The three years starts on the date you became a lawful permanent resident and includes any time as a conditional resident. You calculate the three-year period using the resident since date on your green card. The 18 months is total during the past 3 years. It does not need to be consecutive. However, absences of six months do cause a problem.
I agree with my colleague. You should consult an attorney if you have extended absences.
The above information does not constitute legal advice, and is intended only as general information. You should speak with an attorney to discuss your individual case, as not all facts are known at this time.
I agree with my colleague: 1) the 2 years of conditional residence is counted in the three years, and 2) the 18 months must not be consecutive however long periods of time outside of the US could be considered abandonment of your lawful permanent residency. You don't want to have a gap of 6 months.
The three years start from the day she received her conditional residence. It is not immigrant prison. Vacations are OK.
You should really speak with an immigration lawyer. Naturalization is scrutinized very intensely and problems that were overlooked during previous petitions are often discovered and create problems.
I'm intrigued by your question about immigration prison. I'm not entirely sure what you're asking, but let me take a guess.
Are you saying that you have been a green card holder for the past 3 years, but that during those three years, you spent some of that time in immigration detention? And you're wondering whether the immigration detention disrupted your period of required physical presence in the U.S?
The answer to that would be no, assuming that the detention facility was in the U.S.
However, if you were separated from your spouse by that period of detention, then you might not qualify for the 3 year naturalization provision. In general, a naturalization applicant must wait 5 years as a green card holder before seeking citizenship. An exception is made for those individuals who lived in "marital union" with a US citizen for three years after getting their green cards. Those individuals only have to wait 3 years. "Marital union" means not only that you're married, but that you're sharing a residence with that spouse.

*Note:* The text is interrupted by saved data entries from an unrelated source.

theorem State.sendAtomics_wf (s : State) (id : Nat) (o : MemOp) (xs : List Placed) (h : Memory.wf s.mem = true) : Memory.wf (State.sendAtomics s id o xs).mem = true := by
  unfold State.sendAtomics
  repeat' first
    | (with_reducible assumption)
    | (with_reducible exact trivial)
    | (with_reducible apply State.sendAtomic_wf)
    | (with_reducible apply MoveWf.ok)
    | (with_reducible apply MoveWf.wait)
    | (with_reducible apply MoveWf.fault)
    | (with_reducible apply OptWf.some)
    | (with_reducible exact OptWf.none)
    | (with_reducible apply OutWf.next)
    | (with_reducible exact OutWf.fault)
    | (with_reducible exact OutWf.refused)
    | dsimp only
    | split
    | (with_reducible apply foldl_wf <;> [intro _ _ _; skip])
    | (with_reducible apply getD_map_wf <;> [intro _; skip])
    | (with_reducible apply elim_wf <;> [intro _; skip])
    | (with_reducible apply getD_wf)
    | (with_reducible apply foldl_wf1 <;> [intro _ _ _; skip])
    | (with_reducible apply OptWf.of; assumption)
    | (with_reducible apply AllocWf.placed; assumption)
    | (with_reducible apply AllocWf.waits; assumption)
    | (with_reducible apply State.allocate_wf)
    | (with_reducible apply State.actRow_wf)
    | (with_reducible apply MoveWf.of_ok; assumption)
    | (with_reducible apply MoveWf.of_wait; assumption)
    | (with_reducible apply MoveWf.of_fault; assumption)
    | (with_reducible apply MoveWf.bind <;> [skip; intro _ _])
    | (with_reducible apply OptWf.findSome; intro _)
    | (with_reducible apply OptWf.map; intro _ _)
    | (intro _ _)
    | (with_reducible apply Memory.wf_filter)
    | (with_reducible apply State.write_wf)
    | (with_reducible apply State.writeAt_wf)
    | (with_reducible apply State.writeNat_wf)

theorem State.sendPrefetch_mem (s : State) (id : Nat) (o : MemOp) (x : Placed) : (State.sendPrefetch s id o x).mem = s.mem := by
  unfold State.sendPrefetch
  repeat' first
    | (with_reducible rfl)
    | rw [State.doneLanes_mem]
    | rw [State.post_mem]
    | dsimp only
    | split
    | (refine foldl_mem _ ?_ _ _ |>.trans ?_ <;> [intro _ _; skip])
    | (with_reducible apply getD_map_mem <;> [intro _; skip])
    | (with_reducible apply elim_mem <;> [intro _; skip])
    | (refine foldl_mem1 _ ?_ _ _ |>.trans ?_ <;> [intro _ _; skip])

theorem State.sendLanes_wf (s : State) (id : Nat) (o : MemOp) (xs : List Placed) (h : Memory.wf s.mem = true) : Memory.wf (State.sendLanes s id o xs).mem = true := by
  unfold State.sendLanes
  repeat' first
    | (with_reducible assumption)
    | (with_reducible exact trivial)
    | rw [State.modLive_mem]
    | rw [State.sendLoads_mem]
    | rw [State.sendPrefetch_mem]
    | rw [State.sendStores_mem]
    | (with_reducible apply State.atomic_wf)
    | (with_reducible apply State.sendAtomics_wf)
    | (with_reducible apply State.touchLeaf_wf)
    | (with_reducible apply MoveWf.ok)
    | (with_reducible apply MoveWf.wait)
    | (with_reducible apply MoveWf.fault)
    | (with_reducible apply OptWf.some)
    | (with_reducible exact OptWf.none)
    | (with_reducible apply OutWf.next)
    | (with_reducible exact OutWf.fault)
    | (with_reducible exact OutWf.refused)
    | dsimp only
    | split
    | (with_reducible apply foldl_wf <;> [intro _ _ _; skip])
    | (with_reducible apply getD_map_wf <;> [intro _; skip])
    | (with_reducible apply elim_wf <;> [intro _; skip])
    | (with_reducible apply getD_wf)
    | (with_reducible apply foldl_wf1 <;> [intro _ _ _; skip])
    | (with_reducible apply OptWf.of; assumption)
    | (with_reducible apply AllocWf.placed; assumption)
    | (with_reducible apply AllocWf.waits; assumption)
    | (with_reducible apply State.allocate_wf)
    | (with_reducible apply State.actRow_wf)
    | (with_reducible apply MoveWf.of_ok; assumption)
    | (with_reducible apply MoveWf.of_wait; assumption)
    | (with_reducible apply MoveWf.of_fault; assumption)
    | (with_reducible apply MoveWf.bind <;> [skip; intro _ _])
    | (with_reducible apply OptWf.findSome; intro _)
    | (with_reducible apply OptWf.map; intro _ _)
    | (intro _ _)
    | (with_reducible apply Memory.wf_filter)
    | (with_reducible apply State.write_wf)
    | (with_reducible apply State.writeAt_wf)
    | (with_reducible apply State.writeNat_wf)

theorem State.fillFrame_wf (s : State) (id : Nat) (o : MemOp) (f : Nat) (h : Memory.wf s.mem = true) : Memory.wf (State.fillFrame s id o f).mem = true := by
  unfold State.fillFrame
  repeat' first
    | (with_reducible assumption)
    | (with_reducible exact trivial)
    | rw [State.askWalk_mem]
    | rw [State.doneLanes_mem]
    | rw [State.modLive_mem]
    | (with_reducible apply State.finishOp_wf)
    | (with_reducible apply MoveWf.ok)
    | (with_reducible apply MoveWf.wait)
    | (with_reducible apply MoveWf.fault)
    | (with_reducible apply OptWf.some)
    | (with_reducible exact OptWf.none)
    | (with_reducible apply OutWf.next)
    | (with_reducible exact OutWf.fault)
    | (with_reducible exact OutWf.refused)
    | dsimp only
    | split
    | (with_reducible apply foldl_wf <;> [intro _ _ _; skip])
    | (with_reducible apply getD_map_wf <;> [intro _; skip])
    | (with_reducible apply elim_wf <;> [intro _; skip])
    | (with_reducible apply getD_wf)
    | (with_reducible apply foldl_wf1 <;> [intro _ _ _; skip])
    | (with_reducible apply OptWf.of; assumption)
    | (with_reducible apply AllocWf.placed; assumption)
    | (with_reducible apply AllocWf.waits; assumption)
    | (with_reducible apply State.allocate_wf)
    | (with_reducible apply State.actRow_wf)
    | (with_reducible apply MoveWf.of_ok; assumption)
    | (with_reducible apply MoveWf.of_wait; assumption)
    | (with_reducible apply MoveWf.of_fault; assumption)
    | (with_reducible apply MoveWf.bind <;> [skip; intro _ _])
    | (with_reducible apply OptWf.findSome; intro _)
    | (with_reducible apply OptWf.map; intro _ _)
    | (intro _ _)
    | (with_reducible apply Memory.wf_filter)
    | (with_reducible apply State.write_wf)
    | (with_reducible apply State.writeAt_wf)
    | (with_reducible apply State.writeNat_wf)

theorem State.resendCopy_mem (s : State) (id : Nat) (o : MemOp) (x : LaneOp) : (State.resendCopy s id o x).mem = s.mem := by
  unfold State.resendCopy
  repeat' first
    | (with_reducible rfl)
    | rw [State.modOp_mem]
    | rw [State.post_mem]
    | dsimp only
    | split
    | (refine foldl_mem _ ?_ _ _ |>.trans ?_ <;> [intro _ _; skip])
    | (with_reducible apply getD_map_mem <;> [intro _; skip])
    | (with_reducible apply elim_mem <;> [intro _; skip])
    | (refine foldl_mem1 _ ?_ _ _ |>.trans ?_ <;> [intro _ _; skip])

theorem State.tryOp_wf (s : State) (id : Nat) (h : Memory.wf s.mem = true) : Memory.wf (State.tryOp s id).mem = true := by
  unfold State.tryOp
  repeat' first
    | (with_reducible assumption)
    | (with_reducible exact trivial)
    | rw [State.askWalk_mem]
    | rw [State.doneLanes_mem]
    | rw [State.modOp_mem]
    | rw [State.resendCopy_mem]
    | (with_reducible apply State.fillFrame_wf)
    | (with_reducible apply State.finishOp_wf)
    | (with_reducible apply State.sendLanes_wf)
    | (with_reducible apply MoveWf.ok)
    | (with_reducible apply MoveWf.wait)
    | (with_reducible apply MoveWf.fault)
    | (with_reducible apply OptWf.some)
    | (with_reducible exact OptWf.none)
    | (with_reducible apply OutWf.next)
    | (with_reducible exact OutWf.fault)
    | (with_reducible exact OutWf.refused)
    | dsimp only
    | split
    | (with_reducible apply foldl_wf <;> [intro _ _ _; skip])
    | (with_reducible apply getD_map_wf <;> [intro _; skip])
    | (with_reducible apply elim_wf <;> [intro _; skip])
    | (with_reducible apply getD_wf)
    | (with_reducible apply foldl_wf1 <;> [intro _ _ _; skip])
    | (with_reducible apply OptWf.of; assumption)
    | (with_reducible apply AllocWf.placed; assumption)
    | (with_reducible apply AllocWf.waits; assumption)
    | (with_reducible apply State.allocate_wf)
    | (with_reducible apply State.actRow_wf)
    | (with_reducible apply MoveWf.of_ok; assumption)
    | (with_reducible apply MoveWf.of_wait; assumption)
    | (with_reducible apply MoveWf.of_fault; assumption)
    | (with_reducible apply MoveWf.bind <;> [skip; intro _ _])
    | (with_reducible apply OptWf.findSome; intro _)
    | (with_reducible apply OptWf.map; intro _ _)
    | (intro _ _)
    | (with_reducible apply Memory.wf_filter)
    | (with_reducible apply State.write_wf)
    | (with_reducible apply State.writeAt_wf)
    | (with_reducible apply State.writeNat_wf)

So, if you were separated from your spouse for big chunks of time in the three years since you got your green card, you might not qualify for the exception. Now, some periods of involuntary separation can be excused--and if this is indeed the issue in your case, then you are going to want to explore those exceptions in more detail to see if they apply to you.
But maybe I've completely misunderstood the nature of your question. What did you mean when you wrote, "Like immigration prison?"?